Like Rats – “Gates”
In an American Aftermath interview that’s hanging on for dear life in Google’s cache, Like Rats guitarist Todd Nief expanded on a post appearing on his Primitive Future blog where he detailed “all of the riffs I can remember purposefully stealing” for 2012’s Like Rats. “With a lot of those stolen riffs, I was more interested in why I liked them, you know? I’ll hear something and be like, ‘What makes this good?’,” Nief said, later sharing, ” … I’ll often try to compose something that accomplishes a similar musical function, but with rearranged details.”
Hashtag honest. That said, Nief’s admission also nails why Like Rats’ sophomore full-length, II, doesn’t stumble during its tight 33-minute running time. This is what happens when five people spend a lot of time asking, “What makes this good?”
Granted, that feeling of craftsmanship might not surface immediately. At first crush, these Chicagoans get lumped in with hardcore-centered bands like Xibalba and Skinfather, in that they too inject strands of classic death metal into a gene pool teeming with workout-friendly beatdowns. Of course, Like Rats’ older sibling band, that path-setting hand-me-down, is what first sets the band apart. Where Skinfather sound like Merauder given a Clandestine gift card to Sunlight Studios, Like Rats take their pointers from Celtic Frost.
That Celtic Frostian, castle-circulating breeze has been a part of Like Rats since their punkier 2009 debut EP. On II, it’s augmented by a groove suggesting early Obituary, or maybe Asphyx, sneaking into everyone’s playlists. Vocalist Daniel Shea even has that revving-up-John-Tardy strangled timbre. But Like Rats isn’t a clone, either to Slowly We Rot or Morbid Tales. You can tell when a band’s sole purpose is borrowing the power of preceding masters in the same way a young Hunter S. Thompson supposedly retyped his classics. Instead, Like Rats take only what they need.

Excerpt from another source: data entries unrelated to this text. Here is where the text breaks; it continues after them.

-- ==== Sys2Proof/Machine/Arbiter.lean ====
section
/-! DEFINITION. Request lines, their arrival from the environment, and the arbiter (`10_state.md` rules
R46 to R50, `60_exceptions.md` rules R245, R246). -/

namespace Sys2Proof.Machine

/-- A trigger asserts its line with its operands. A second trigger of a kind that is still pending is lost
(R246, R275). -/
def Requests.trigger (r : Requests) : Request → Requests
  | .rst now => if r.rst.isSome then r else { r with rst := some now }
  | .tick o => if r.tick.isSome then r else { r with tick := some o }
  | .rx o => if r.rx.isSome then r else { r with rx := some o }
  | .poll o => if r.poll.isSome then r else { r with poll := some o }

/-- Triggers that arrive one after another. -/
def Requests.triggerAll (r : Requests) (l : List Request) : Requests := l.foldl Requests.trigger r

/-- The line granted: RESET, then TICK, then FRAME_RX, then POLL (R245). -/
def Requests.grant (r : Requests) : Option EventKind :=
  if r.rst.isSome then some .rst
  else if r.tick.isSome then some .tick
  else if r.rx.isSome then some .rx
  else if r.poll.isSome then some .poll
  else none

/-- The one-hot grant vector `{rst, poll, rx, tick}`; `0000` when idle (R95). -/
def grantVector : Option EventKind → BitVec 4
  | none => 0b0000
  | some .tick => 0b0001
  | some .rx => 0b0010
  | some .poll => 0b0100
  | some .rst => 0b1000

/-- The event ports at a grant: the grant vector and the granted line's operands (R46 to R50). -/
def Requests.ports (r : Requests) : EventWord :=
  let q := quietPorts (grantVector r.grant)
  match r.grant with
  | none => q
  | some .rst => { q with now := r.rst.getD 0 }
  | some .tick =>
    match r.tick with
    | some o => { q with now := o.now, freqErr := o.freqErr }
    | none => q
  | some .rx =>
    match r.rx with
    | some o => { q with tRx := o.tRx, b := o.b, rssi := o.rssi, snr := o.snr }
    | none => q
  | some .poll =>
    match r.poll with
    | some o => { q with now := o.now, scanEnable := o.scanEnable }
    | none => q

/-- The granted request is served: its line is free again (R46). -/
def Requests.serve (r : Requests) : Requests :=
  match r.grant with
  | none => r
  | some .rst => { r with rst := none }
  | some .tick => { r with tick := none }
  | some .rx => { r with rx := none }
  | some .poll => { r with poll := none }

/-- A grant point: the environment's next triggers are on the lines. Log entry 4. -/
def State.arrive (s : State) : State :=
  match s.env with
  | [] => s
  | l :: rest => { s with req := s.req.triggerAll l, env := rest }

/-- The granted line is taken. -/
def State.serve (s : State) : State := { s with req := s.req.serve }

/-- Nothing pending: the block holds its state (R256); nothing is acknowledged or emitted. -/
def State.idle (s : State) : State := { s with out := .quiet }

/-- The request lines that carry a table word, and nothing else: a frame stands on `rx_req`, a grant
vector asserts the lines of its bits; operands the word does not carry are 0. Log entry 8. -/
def requestsOfTableWord (cfg : Config) (nbits w : Nat) : Requests :=
  if nbits = 64 then { Requests.quiet with rx := some ⟨0, completeFrame cfg (frameOfWord w), 0, 0⟩ }
  else
    let q := quietPorts 0
    { rst := if w.testBit 3 then some q.now else none
      tick := if w.testBit 0 then some ⟨q.now, q.freqErr⟩ else none
      rx := if w.testBit 1 then some ⟨q.tRx, q.b, q.rssi, q.snr⟩ else none
      poll := if w.testBit 2 then some ⟨q.now, q.scanEnable⟩ else none }

end Sys2Proof.Machine
end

“Gates” — which arrives today via Cvlt Nation — is what they return. Heavy, fun; scratching the same itch as the old-school without explicitly sounding old-school. And all members are contributors. Nief and fellow guitarist John Regan leave a mark without sacrificing atmosphere. Bassist Andy Nelson’s (Weekend Nachos) tone is like throwing a rock into a wishing pool. (Worth mentioning too is his performance on first single “Grief Incarnate”; overtones like bell tolls.) Finally drummer Dan Polak is the secret weapon, efficiently anchoring everything without playing for the spotlight.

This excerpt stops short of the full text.